* Data for this exercise *

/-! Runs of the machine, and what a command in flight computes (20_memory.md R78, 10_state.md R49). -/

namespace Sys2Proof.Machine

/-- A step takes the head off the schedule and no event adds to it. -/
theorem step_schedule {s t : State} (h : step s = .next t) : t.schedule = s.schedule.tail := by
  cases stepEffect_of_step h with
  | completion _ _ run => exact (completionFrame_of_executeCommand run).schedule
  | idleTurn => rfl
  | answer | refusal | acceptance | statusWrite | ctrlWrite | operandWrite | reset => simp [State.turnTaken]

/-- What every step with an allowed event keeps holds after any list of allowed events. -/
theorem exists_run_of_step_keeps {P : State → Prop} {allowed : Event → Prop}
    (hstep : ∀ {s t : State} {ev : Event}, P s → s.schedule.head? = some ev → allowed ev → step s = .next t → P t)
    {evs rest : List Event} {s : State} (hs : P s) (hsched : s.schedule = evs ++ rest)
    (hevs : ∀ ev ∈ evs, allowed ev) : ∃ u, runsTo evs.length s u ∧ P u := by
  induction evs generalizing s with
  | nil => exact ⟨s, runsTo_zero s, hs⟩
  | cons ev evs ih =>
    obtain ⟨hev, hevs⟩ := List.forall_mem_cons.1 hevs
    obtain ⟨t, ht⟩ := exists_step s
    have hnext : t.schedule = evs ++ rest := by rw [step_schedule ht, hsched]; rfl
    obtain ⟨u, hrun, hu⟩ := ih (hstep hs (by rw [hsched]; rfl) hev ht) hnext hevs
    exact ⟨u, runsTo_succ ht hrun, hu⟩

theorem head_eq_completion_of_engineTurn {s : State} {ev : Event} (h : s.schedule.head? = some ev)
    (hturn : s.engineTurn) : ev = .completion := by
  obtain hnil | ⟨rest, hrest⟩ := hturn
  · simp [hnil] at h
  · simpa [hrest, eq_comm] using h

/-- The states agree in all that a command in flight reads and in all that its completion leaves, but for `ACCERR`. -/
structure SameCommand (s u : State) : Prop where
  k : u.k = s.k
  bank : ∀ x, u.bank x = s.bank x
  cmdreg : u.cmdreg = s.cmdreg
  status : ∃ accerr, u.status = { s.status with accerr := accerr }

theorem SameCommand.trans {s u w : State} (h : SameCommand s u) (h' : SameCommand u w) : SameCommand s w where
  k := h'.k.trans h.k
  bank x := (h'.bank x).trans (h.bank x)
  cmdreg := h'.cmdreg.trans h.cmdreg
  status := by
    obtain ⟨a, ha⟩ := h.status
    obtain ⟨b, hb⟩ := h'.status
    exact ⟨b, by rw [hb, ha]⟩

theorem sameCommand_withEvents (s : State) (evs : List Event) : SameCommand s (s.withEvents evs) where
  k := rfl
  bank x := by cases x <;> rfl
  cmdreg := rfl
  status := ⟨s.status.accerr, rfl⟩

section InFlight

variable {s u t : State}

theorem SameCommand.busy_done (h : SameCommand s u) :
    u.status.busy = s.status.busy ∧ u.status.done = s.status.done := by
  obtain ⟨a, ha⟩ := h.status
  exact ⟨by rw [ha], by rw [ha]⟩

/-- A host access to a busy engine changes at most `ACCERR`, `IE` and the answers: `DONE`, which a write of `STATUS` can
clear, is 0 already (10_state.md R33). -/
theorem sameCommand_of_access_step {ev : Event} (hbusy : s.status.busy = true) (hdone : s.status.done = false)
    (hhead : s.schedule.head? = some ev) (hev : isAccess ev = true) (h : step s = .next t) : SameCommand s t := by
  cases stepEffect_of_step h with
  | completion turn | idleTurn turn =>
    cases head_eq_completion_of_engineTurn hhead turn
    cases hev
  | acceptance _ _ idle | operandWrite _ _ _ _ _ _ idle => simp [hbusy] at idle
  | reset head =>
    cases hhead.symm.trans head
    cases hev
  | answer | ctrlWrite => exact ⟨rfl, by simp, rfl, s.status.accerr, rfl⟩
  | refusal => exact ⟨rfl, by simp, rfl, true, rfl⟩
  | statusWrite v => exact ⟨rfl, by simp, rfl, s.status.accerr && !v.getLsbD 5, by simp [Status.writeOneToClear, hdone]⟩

--

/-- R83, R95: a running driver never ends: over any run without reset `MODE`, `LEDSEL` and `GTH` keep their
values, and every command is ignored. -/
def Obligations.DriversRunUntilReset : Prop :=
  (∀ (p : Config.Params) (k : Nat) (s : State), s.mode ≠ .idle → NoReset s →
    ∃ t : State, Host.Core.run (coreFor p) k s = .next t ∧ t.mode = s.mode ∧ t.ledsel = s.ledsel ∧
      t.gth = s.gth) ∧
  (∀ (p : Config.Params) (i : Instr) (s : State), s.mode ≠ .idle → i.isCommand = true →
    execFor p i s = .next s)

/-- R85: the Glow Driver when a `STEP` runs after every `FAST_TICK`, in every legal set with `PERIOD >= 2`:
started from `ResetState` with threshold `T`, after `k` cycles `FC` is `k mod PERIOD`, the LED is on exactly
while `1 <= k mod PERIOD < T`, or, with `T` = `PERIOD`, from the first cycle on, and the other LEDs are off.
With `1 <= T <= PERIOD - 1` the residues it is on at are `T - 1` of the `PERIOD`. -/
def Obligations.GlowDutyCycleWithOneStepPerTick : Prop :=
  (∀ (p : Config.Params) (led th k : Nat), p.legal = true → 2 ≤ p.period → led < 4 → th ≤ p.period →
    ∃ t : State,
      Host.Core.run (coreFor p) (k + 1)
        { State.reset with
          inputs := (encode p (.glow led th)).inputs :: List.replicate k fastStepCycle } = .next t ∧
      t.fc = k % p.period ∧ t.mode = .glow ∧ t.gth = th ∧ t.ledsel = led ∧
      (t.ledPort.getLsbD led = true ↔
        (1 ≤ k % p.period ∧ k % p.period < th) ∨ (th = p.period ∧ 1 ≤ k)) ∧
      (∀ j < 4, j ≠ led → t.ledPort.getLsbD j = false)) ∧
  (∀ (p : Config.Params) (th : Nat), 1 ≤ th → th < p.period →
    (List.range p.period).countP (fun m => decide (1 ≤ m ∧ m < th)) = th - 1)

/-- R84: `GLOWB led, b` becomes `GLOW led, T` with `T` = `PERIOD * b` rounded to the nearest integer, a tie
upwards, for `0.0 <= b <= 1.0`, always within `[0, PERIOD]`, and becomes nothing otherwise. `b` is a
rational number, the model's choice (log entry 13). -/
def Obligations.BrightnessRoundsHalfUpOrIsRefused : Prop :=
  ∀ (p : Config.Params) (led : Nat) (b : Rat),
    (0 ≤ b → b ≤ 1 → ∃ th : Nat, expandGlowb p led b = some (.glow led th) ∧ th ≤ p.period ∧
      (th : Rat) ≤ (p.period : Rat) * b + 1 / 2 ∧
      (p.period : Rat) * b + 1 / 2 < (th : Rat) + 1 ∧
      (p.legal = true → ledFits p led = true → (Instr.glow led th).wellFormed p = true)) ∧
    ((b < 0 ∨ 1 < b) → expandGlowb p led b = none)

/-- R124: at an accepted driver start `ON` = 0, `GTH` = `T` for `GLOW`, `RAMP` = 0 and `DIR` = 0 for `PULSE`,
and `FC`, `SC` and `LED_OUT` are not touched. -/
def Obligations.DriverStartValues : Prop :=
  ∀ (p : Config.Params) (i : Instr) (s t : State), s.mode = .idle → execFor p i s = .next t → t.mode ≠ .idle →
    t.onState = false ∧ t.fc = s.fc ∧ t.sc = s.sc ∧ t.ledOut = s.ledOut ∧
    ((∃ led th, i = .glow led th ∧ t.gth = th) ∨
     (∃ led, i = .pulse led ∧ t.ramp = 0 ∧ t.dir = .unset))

* * *

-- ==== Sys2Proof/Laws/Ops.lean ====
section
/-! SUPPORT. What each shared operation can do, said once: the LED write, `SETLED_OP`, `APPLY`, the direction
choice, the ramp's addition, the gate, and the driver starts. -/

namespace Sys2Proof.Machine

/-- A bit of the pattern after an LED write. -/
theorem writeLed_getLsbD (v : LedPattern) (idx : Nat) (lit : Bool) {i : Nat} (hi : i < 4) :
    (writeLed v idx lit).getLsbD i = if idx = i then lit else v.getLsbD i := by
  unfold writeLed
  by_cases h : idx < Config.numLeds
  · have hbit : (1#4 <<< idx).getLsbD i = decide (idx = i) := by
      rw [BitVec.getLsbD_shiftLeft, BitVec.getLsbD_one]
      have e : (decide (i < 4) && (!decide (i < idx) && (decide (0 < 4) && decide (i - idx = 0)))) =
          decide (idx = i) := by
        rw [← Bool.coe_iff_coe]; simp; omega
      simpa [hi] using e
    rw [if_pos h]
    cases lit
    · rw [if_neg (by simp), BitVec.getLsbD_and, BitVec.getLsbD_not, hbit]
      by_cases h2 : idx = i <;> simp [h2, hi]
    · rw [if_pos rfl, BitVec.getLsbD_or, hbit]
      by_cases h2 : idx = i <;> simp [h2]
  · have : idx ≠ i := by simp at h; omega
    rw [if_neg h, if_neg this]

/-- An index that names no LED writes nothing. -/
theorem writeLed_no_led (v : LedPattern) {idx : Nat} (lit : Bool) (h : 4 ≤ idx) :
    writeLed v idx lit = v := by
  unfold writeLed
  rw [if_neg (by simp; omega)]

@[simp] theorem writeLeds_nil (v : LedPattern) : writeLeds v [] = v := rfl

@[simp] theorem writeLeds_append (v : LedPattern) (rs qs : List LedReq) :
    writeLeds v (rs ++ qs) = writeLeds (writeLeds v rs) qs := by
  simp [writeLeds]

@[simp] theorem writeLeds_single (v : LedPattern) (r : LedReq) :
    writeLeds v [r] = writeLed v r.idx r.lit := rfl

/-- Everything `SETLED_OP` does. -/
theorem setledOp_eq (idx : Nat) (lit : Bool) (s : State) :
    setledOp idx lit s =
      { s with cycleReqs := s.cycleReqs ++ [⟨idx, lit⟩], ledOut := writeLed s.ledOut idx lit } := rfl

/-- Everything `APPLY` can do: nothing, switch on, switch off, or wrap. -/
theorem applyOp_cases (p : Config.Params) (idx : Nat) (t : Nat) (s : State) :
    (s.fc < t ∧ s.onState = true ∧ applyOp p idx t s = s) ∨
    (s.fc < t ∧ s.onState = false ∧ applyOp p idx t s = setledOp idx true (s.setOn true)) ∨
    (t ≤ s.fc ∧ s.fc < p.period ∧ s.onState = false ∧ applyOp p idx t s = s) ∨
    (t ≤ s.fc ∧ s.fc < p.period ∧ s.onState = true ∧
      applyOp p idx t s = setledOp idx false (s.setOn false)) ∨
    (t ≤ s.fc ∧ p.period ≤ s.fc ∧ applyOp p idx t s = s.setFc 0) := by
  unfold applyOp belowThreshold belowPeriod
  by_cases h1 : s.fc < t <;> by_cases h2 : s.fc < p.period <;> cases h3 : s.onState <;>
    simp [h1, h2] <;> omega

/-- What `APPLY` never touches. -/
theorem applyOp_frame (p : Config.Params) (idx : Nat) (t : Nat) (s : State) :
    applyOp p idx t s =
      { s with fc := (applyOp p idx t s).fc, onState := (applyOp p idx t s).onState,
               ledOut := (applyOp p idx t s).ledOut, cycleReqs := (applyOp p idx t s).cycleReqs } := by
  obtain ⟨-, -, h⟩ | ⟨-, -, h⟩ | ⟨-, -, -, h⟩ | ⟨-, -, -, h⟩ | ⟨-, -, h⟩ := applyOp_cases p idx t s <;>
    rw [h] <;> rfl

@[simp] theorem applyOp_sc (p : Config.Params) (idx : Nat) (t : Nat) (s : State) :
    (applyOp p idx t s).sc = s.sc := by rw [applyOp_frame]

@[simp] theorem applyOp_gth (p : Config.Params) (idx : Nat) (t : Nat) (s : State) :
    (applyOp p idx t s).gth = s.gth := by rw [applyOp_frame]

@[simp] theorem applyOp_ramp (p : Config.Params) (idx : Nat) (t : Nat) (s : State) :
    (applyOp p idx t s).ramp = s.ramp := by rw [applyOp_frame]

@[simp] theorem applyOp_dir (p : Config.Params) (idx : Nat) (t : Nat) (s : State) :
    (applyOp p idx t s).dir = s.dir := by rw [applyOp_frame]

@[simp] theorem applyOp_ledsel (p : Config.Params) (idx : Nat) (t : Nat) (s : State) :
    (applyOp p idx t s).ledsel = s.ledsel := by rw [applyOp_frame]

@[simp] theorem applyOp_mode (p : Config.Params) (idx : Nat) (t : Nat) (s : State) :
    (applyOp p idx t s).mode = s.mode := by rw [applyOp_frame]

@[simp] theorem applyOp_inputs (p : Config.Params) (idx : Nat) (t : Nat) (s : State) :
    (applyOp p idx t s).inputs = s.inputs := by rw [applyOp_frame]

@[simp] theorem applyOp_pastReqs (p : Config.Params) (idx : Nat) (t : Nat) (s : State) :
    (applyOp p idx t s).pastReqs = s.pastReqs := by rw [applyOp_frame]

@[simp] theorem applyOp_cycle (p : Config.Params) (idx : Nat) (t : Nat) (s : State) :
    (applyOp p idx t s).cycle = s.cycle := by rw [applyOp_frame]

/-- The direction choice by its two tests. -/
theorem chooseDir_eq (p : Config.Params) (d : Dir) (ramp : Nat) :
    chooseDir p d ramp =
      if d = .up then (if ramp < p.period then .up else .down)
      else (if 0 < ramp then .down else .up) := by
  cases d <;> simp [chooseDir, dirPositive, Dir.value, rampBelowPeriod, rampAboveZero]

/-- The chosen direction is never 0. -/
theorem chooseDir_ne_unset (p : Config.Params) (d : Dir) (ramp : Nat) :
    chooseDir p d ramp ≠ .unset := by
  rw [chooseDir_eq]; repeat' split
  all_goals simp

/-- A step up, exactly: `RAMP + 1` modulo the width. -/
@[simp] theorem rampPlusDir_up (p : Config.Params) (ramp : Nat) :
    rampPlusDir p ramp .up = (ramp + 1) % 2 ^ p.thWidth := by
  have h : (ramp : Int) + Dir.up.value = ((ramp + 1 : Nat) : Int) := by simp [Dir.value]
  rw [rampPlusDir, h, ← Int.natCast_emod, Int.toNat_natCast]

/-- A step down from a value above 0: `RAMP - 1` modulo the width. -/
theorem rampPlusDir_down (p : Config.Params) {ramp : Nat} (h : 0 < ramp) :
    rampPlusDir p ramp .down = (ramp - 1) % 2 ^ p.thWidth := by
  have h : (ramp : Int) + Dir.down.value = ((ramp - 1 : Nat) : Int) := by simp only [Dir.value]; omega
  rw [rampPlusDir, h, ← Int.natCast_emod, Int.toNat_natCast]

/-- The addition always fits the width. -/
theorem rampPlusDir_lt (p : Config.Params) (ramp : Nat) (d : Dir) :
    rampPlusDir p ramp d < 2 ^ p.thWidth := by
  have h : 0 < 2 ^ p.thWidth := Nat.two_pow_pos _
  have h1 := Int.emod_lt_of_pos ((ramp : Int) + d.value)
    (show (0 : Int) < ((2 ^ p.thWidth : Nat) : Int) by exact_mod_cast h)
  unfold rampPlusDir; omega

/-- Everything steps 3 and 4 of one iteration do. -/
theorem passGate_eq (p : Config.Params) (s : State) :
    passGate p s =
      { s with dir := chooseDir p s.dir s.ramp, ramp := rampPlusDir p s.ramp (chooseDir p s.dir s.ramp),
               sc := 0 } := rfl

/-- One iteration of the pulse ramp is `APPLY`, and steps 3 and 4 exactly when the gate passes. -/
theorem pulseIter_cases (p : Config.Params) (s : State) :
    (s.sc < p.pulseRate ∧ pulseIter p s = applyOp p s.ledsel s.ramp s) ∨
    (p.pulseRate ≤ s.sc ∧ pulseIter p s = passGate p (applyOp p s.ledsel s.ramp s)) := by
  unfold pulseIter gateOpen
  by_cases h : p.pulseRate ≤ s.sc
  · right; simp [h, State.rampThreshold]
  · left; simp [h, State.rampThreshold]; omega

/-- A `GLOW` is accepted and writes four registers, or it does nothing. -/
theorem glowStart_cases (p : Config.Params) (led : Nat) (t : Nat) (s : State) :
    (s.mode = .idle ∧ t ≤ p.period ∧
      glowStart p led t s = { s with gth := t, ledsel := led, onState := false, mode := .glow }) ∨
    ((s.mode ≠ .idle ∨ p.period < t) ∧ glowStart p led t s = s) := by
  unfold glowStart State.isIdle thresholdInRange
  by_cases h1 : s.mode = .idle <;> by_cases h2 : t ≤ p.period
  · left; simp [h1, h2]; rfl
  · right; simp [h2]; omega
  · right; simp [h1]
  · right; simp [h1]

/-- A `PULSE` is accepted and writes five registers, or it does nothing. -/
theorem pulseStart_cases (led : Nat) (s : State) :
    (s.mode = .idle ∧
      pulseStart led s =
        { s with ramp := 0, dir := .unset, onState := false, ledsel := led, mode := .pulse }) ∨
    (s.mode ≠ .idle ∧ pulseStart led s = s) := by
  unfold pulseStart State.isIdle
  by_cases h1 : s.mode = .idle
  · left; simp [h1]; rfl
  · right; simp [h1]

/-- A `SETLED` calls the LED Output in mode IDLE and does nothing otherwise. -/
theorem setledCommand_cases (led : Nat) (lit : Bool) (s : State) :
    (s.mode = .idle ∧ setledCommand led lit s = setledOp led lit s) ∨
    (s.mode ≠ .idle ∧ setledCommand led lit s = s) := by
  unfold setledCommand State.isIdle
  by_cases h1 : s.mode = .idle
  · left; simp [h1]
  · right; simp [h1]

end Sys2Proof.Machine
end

* Requirement *
Please reproduce the lines from the line with "obtain hnil | ⟨rest, hrest⟩ := hturn" to the line with "The states agree", both ends included, exactly as they appear above.

* Written solution *
  obtain hnil | ⟨rest, hrest⟩ := hturn
  · simp [hnil] at h
  · simpa [hrest, eq_comm] using h

/-- The states agree in all that a command in flight reads and in all that its completion leaves, but for `ACCERR`. -/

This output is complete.